/-! Witnesses: what a tile reports to its agent -/

/-- A tile whose ring takes a record at once, whose core is up and runs. -/
def eager : Tile := { upTile with eddy := { mask := 0xFF } }
def eagerUp : State := tileIs t57 eager base
def frozenRing : State := tileIs t57 { eager with eddy := { mask := 0xFF, freeze := true } } base
def fullQueue : State := tileIs t57 { eager with eddy := { mask := 0xFF, wq := 8, wqCycle := 500 } } base
def masked : State := tileIs t57 { eager with eddy := { mask := 0 } } base

theorem eager_ready (x : Tile) (h : x.eddy = { mask := 0xFF }) : EddyReady (tileIs t57 x base) t57 := by
  have e : (tileOf (tileIs t57 x base) t57).eddy = { mask := 0xFF } := h
  unfold EddyReady
  rw [e]
  exact ⟨rfl, rfl, rfl, rfl, rfl, rfl, rfl, (by decide : 0 < ringDepth base)⟩

def runningCore : Core := { cmd := { layer := 1, oper := 2, step := 3 }, cmdBusy := true, count := { cmdOpen := true, run := true, anyCmd := true, curStep := 3 } }
def busy3 : Tile := { eager with core := runningCore }
def between : Tile := { eager with core := { runningCore with cmdBusy := false, count := { runningCore.count with cmdOpen := false } } }
def busyIn (x : Tile) : State := tileIs t57 x base
/-- In a command step with its K-th command open. -/
def stepTile (k : Nat) : Tile := { busy3 with still := { stepping := true, stepK := k } }

theorem meets_EddiesAreRecorded :
    (t57 < numTiles ∧ EddyReady eagerUp t57) ∧
    (frozenRing.rill.inService = true ∧ (tileOf frozenRing t57).eddy.freeze = true ∧
      wqNow (tileOf frozenRing t57).eddy (now frozenRing / 2) < 8 ∧ (tileOf frozenRing t57).eddy.mask = 0xFF) ∧
    (8 ≤ wqNow (tileOf fullQueue t57).eddy (now fullQueue / 2) ∧ (tileOf fullQueue t57).eddy.mask = 0xFF) ∧
    (eddyClass 0x06 = some 0 ∧ eddyClass 0x0F = some 7 ∧ (tileOf masked t57).eddy.mask = 0) :=
  ⟨⟨by decide, eager_ready _ rfl⟩, by decide, by decide, by decide⟩

theorem meets_CommandsRun :
    coreUp upTile = true ∧ coreUp ({} : Tile) = false ∧
    (coreRuns (busyIn busy3) t57 = true ∧ NoBank (busyIn busy3) t57 ∧ (tileOf (busyIn busy3) t57).core.count.anyCmd = true) ∧
    (coreRuns (busyIn eager) t57 = true ∧ (tileOf (busyIn eager) t57).core.count.anyCmd = false) ∧
    coreRuns (busyIn ({} : Tile)) t57 = false ∧
    (coreRuns (busyIn between) t57 = true ∧ between.core.count.cmdOpen = false ∧ between.core.count.dplan = [] ∧
      3 ≤ between.core.count.curStep ∧ between.core.count.curStep < 4 ∧ between.core.count.folded = true) ∧
    (busy3.core.count.cmdOpen = true ∧ EddyReady (busyIn busy3) t57 ∧ busy3.still.stepping = false) ∧
    (coreRuns (busyIn (stepTile 2)) t57 = true ∧ (stepTile 2).still.stepK ≠ 0 ∧ min 255 ((stepTile 2).still.stepRun + 1) < 2) ∧
    (coreRuns (busyIn (stepTile 1)) t57 = true ∧ EddyReady (busyIn (stepTile 1)) t57 ∧
      1 ≤ min 255 ((stepTile 1).still.stepRun + 1) ∧ (stepTile 1).still.mask = 0) :=
  ⟨by decide, by decide, by unfold NoBank; decide, by decide, by decide, by decide,
   ⟨by decide, eager_ready _ rfl, by decide⟩, by decide, by decide, eager_ready _ rfl, by decide⟩

def snooping (q : List SnoopLine) (d : List Desc) : Tile := { eager with core := { dip := { waitq := q, descs := d } } }

theorem meets_WritesMatchDescriptors :
    coreRuns (busyIn ({} : Tile)) t57 = false ∧
    (coreRuns (busyIn (snooping [] [])) t57 = true ∧ NoBank (busyIn (snooping [] [])) t57 ∧ (snooping [] []).core.dip.waitq.length < 16 ∧
      descOf (snooping [] []).core 4 = none) ∧
    ((descOf (snooping [] [{ tag := 4, tensor := 9, lines := 2 }]).core 4).isSome = true ∧
      ∀ q ∈ (snooping [] [{ tag := 4, tensor := 9, lines := 2 }]).core.dip.descs, q.matched < q.lines) ∧
    ((snooping [{ tag := 4 }] []).core.dip.waitq = [{ tag := 4 }] ∧ (255 : Nat) ≠ 0) := by
  unfold NoBank; decide +kernel

/-- A dip slot whose accumulation of step 3 is open while a command of step 4 runs. -/
def accTile : Tile := { eager with core := {
  count := { anyCmd := true, curStep := 4 }, cmd := { step := 4 }
  dip := { maxStep := 4, slots := [(0, { cur := some { valid := true, step := 3 }, older := some { valid := true, step := 2 } })] } } }
def accOpen : Tile := { accTile with core := { accTile.core with dip := { accTile.core.dip with descs := [{ tag := 4, step := 3 }] } } }

theorem meets_AccumulationsAndFramesClose_dips :
    (accOf false (dipSlotOf (busyIn accTile) t57 0) = some { valid := true, step := 3 } ∧
      accOf true (dipSlotOf (busyIn accTile) t57 0) = some { valid := true, step := 2 } ∧
      coreUp accTile = true ∧ stepDone accTile.core 3 = true ∧ stepDone accTile.core 2 = true ∧ (dipCfg accTile.core 0).foldSel = 0) ∧
    (stepDone accOpen.core 3 = false ∧ stepDone accOpen.core 2 = true ∧ stepDone accTile.core 4 = false) := by decide

theorem meets_ErrorsAndWatchdogs :
    coreUp ({} : Tile) = false ∧
    (coreUp eager = true ∧ NoBank eagerUp t57 ∧ EddyReady eagerUp t57 ∧ eagerUp.alarm.enabled = false) ∧
    (({ eagerUp with alarm := { eagerUp.alarm with enabled := true } } : State).alarm.enabled = true) ∧
    (coreRuns eagerUp t57 = true ∧ (0x8000000000000000 : BitVec 64).getLsbD 63 = true ∧ (mget 0 eager.hang.wait 3).getLsbD 63 = false) ∧
    (hangCounts { busy3 with hang := { en := true } } = true ∧ hangCounts busy3 = false) ∧
    (eager.power.ready = true ∧ eager.power.thr = false ∧ eager.power.cwdtHeld = false) :=
  ⟨by decide, ⟨by decide, by unfold NoBank; decide, eager_ready _ rfl, by decide⟩, by decide, by decide, by decide, by decide⟩
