-- ==== Sys2Proof/Machine/HostAccess.lean ====
section
/-! DEFINITION. Host register access and the control ops (42_host_access.md): REG_READ, REG_WRITE, NOP, CLRFLAGS,
OP_RESERVED. -/

namespace Sys2Proof.Machine

/-- REG_READ (R160): the register's value is returned to the host (R71). No other effect (R56). -/
def execRegRead (addr : RegOffset) (s : State) : Host.Outcome State Fault Refusal :=
  .next { s with readOut := s.readOut ++ [regRead addr s] }

/-- REG_WRITE (R161). RESULT is not changed. -/
def execRegWrite (addr : RegOffset) (data : Byte) (s : State) : Host.Outcome State Fault Refusal :=
  .next (regWrite addr data s)

/-- NOP (R162): nothing changes, RESULT included. -/
def execNop (s : State) : Host.Outcome State Fault Refusal := .next s

/-- CLRFLAGS (R163). -/
def execClrflags (s : State) : Host.Outcome State Fault Refusal :=
  .next (report .done { s with rxOverflow := false, discardCount := 0x0000 })

/-- OP_RESERVED (R167): every reserved code behaves the same, so `code` is not used. -/
def execOpReserved (_code : Byte) (s : State) : Host.Outcome State Fault Refusal := .next (report .illegalOp s)

end Sys2Proof.Machine
end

++++++++++++++++++++

Problem to work on :: Check the listing for the word "Fault". Show each line that has it.

Result ::
def execRegRead (addr : RegOffset) (s : State) : Host.Outcome State Fault Refusal :=
def execRegWrite (addr : RegOffset) (data : Byte) (s : State) : Host.Outcome State Fault Refusal :=
def execNop (s : State) : Host.Outcome State Fault Refusal := .next s
def execClrflags (s : State) : Host.Outcome State Fault Refusal :=
def execOpReserved (_code : Byte) (s : State) : Host.Outcome State Fault Refusal := .next (report .illegalOp s)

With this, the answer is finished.